Value chain analysis of the Industry :
Understanding the value chain analysis of an industry is crucial for governments to effectively market their states for investment promotion activities. By comprehending the various stages, processes, and value-added activities within the industry, governments can identify key areas where their state holds a competitive advantage. For instance, if a state has a flourishing tourism industry, value chain analysis can help identify potential investments in hospitality infrastructure, transportation services, or eco-tourism ventures. Armed with this knowledge, the government can tailor their marketing efforts to attract investors who are interested in capitalizing on these specific opportunities. This targeted approach enhances the state’s ability to showcase its unique value proposition, attract investment, create jobs, and drive sustainable economic growth within the industry.
TAKE AWAY : Do a thorough value chain analyses of sector , and then go deep figure out the cost and growth drivers of the industry (e.g. Tyre and Pharma industry ) and then find out where does your state stands , what are comparative advantages of your state. After figuring all these can you filter out sectors and industries where you can realistically pitch your state , because of the economic data you have collected in the exercise. I am telling you this because , if you or the government will not think about these areas , the investor or companies will surely do .

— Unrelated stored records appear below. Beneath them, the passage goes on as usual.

/-! ### The bytes of a frame (41_framer R102, R103) -/

/-- What stands before the command bytes: seven bytes in a first frame, three in a later one (41_framer R102, R103). -/
def frameHeader (first : Bool) (seq : Byte) : List Byte :=
  if first = true then [0x00#8, 0xFF#8, 0x1B#8, 0x01#8, seq, 0x00#8, 0x00#8] else [0x1B#8, 0x01#8, seq]

/-- A frame is its header, then the command bytes, then checksum and terminator (41_framer R101). -/
theorem frameBytes_eq_header (first : Bool) (seq : Byte) (command : List Byte) :
    frameBytes first seq command = (frameHeader first seq ++ command)
      ++ (BitVec.ofNat 8 (0x1C + seq.toNat + (command.map BitVec.toNat).sum) :: term) := by
  rw [frameBytes_eq, List.append_assoc _ [_]]
  rfl

/-- What the checksum of a first frame covers is all before it but the RF-init bytes (41_framer R104). -/
theorem drop_two_frameHeader_append (seq : Byte) (command : List Byte) :
    (frameHeader true seq ++ command).drop 2 = firstBody seq command := rfl

/-- What the checksum of a later frame covers is all before it (41_framer R104). -/
theorem frameHeader_false_append (seq : Byte) (command : List Byte) :
    frameHeader false seq ++ command = laterBody seq command := rfl

/-- Besides header and command bytes a frame has checksum and terminator, five bytes (41_framer R110). -/
theorem frameBytes_length (first : Bool) (seq : Byte) (command : List Byte) :
    (frameBytes first seq command).length = (frameHeader first seq ++ command).length + 5 := by
  rw [frameBytes_eq_header, List.length_append]
  rfl

/-- A first frame is twelve bytes longer than its command (41_framer R110). -/
theorem frameBytes_true_length (seq : Byte) (command : List Byte) :
    (frameBytes true seq command).length = command.length + 12 := by
  simp [frameBytes_length, frameHeader]

/-- A later frame is eight bytes longer than its command (41_framer R110). -/
theorem frameBytes_false_length (seq : Byte) (command : List Byte) :
    (frameBytes false seq command).length = command.length + 8 := by
  simp [frameBytes_length, frameHeader]

/-- Header and command bytes are what stands before the checksum (41_framer R104). -/
theorem frameBytes_take {first : Bool} {seq : Byte} {command : List Byte} {k : Nat}
    (hk : k = (frameHeader first seq).length + command.length) :
    (frameBytes first seq command).take k = frameHeader first seq ++ command := by
  rw [frameBytes_eq_header]
  exact List.take_left' (List.length_append.trans hk.symm)

/-- The checksum follows header and command bytes (41_framer R102, R103). -/
theorem frameBytes_getElem?_checksum {first : Bool} {seq : Byte} {command : List Byte} {k : Nat}
    (hk : k = (frameHeader first seq).length + command.length) :
    (frameBytes first seq command)[k]? =
      some (BitVec.ofNat 8 (0x1C + seq.toNat + (command.map BitVec.toNat).sum)) := by
  rw [frameBytes_eq_header, hk, ← List.length_append, List.getElem?_append_right le_rfl, Nat.sub_self,
    List.getElem?_cons_zero]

How to keep a track of your Industries and sectors for investment promotion?
Below framework is used to focus on the industries and sectors which are shortlisted after figuring out the states’ comparative advantages visa-vi other states in the country. Only after going through the metrics and areas mentioned above , we can later track the sectors and industries’ which come out of the exercise mentioned earlier .
| Parameters | Explanation |
| Capex Cycle | This metric will help us to understand when the Capital investment will happen in a sector . For eg in 2020 , IT saw huge capex and similarly for Chemical Industry |
| Hiring Numbers | There are case where the hiring number might be higher for a sector or industry in spite of being low on capex, this happens in the developed countries where capital is already high |
| Production Index | This is indicators where the index is available both for Past quarter as well as prediction for next quarter is there. |
| Inventory Level Index | This indicator will provide us the data of whether the goods in the inventory are finding any buyers or not , it is also used a lead indicator for recession |
| Capacity Utilization in a industry | Will tell whether capex will make any sense in the future . |
| Credit Cycle of the sector and industry both | Credit cycle leads the capex cycle for any sector or industry |
| Technology | Any Major tech Breakthrough in the industry or sector |
Based on the above mentioned leading indicators , Government can find out what will happen in the industries and sectors which are of their priority , understanding them is more important , than trying to find out individual companies and what’s financial status they have . Do the companies have money to spend on capex etc or not , because until the leading indicators which are basically macros , don’t favour an industry , MONEY or NO MONEY with a company makes NO sense at all.
Written By: Ankur Kushwaha, Sr. Consultant, Invest Punjab | Govt. of Punjab.
DISCLAIMER: Views expressed are personal.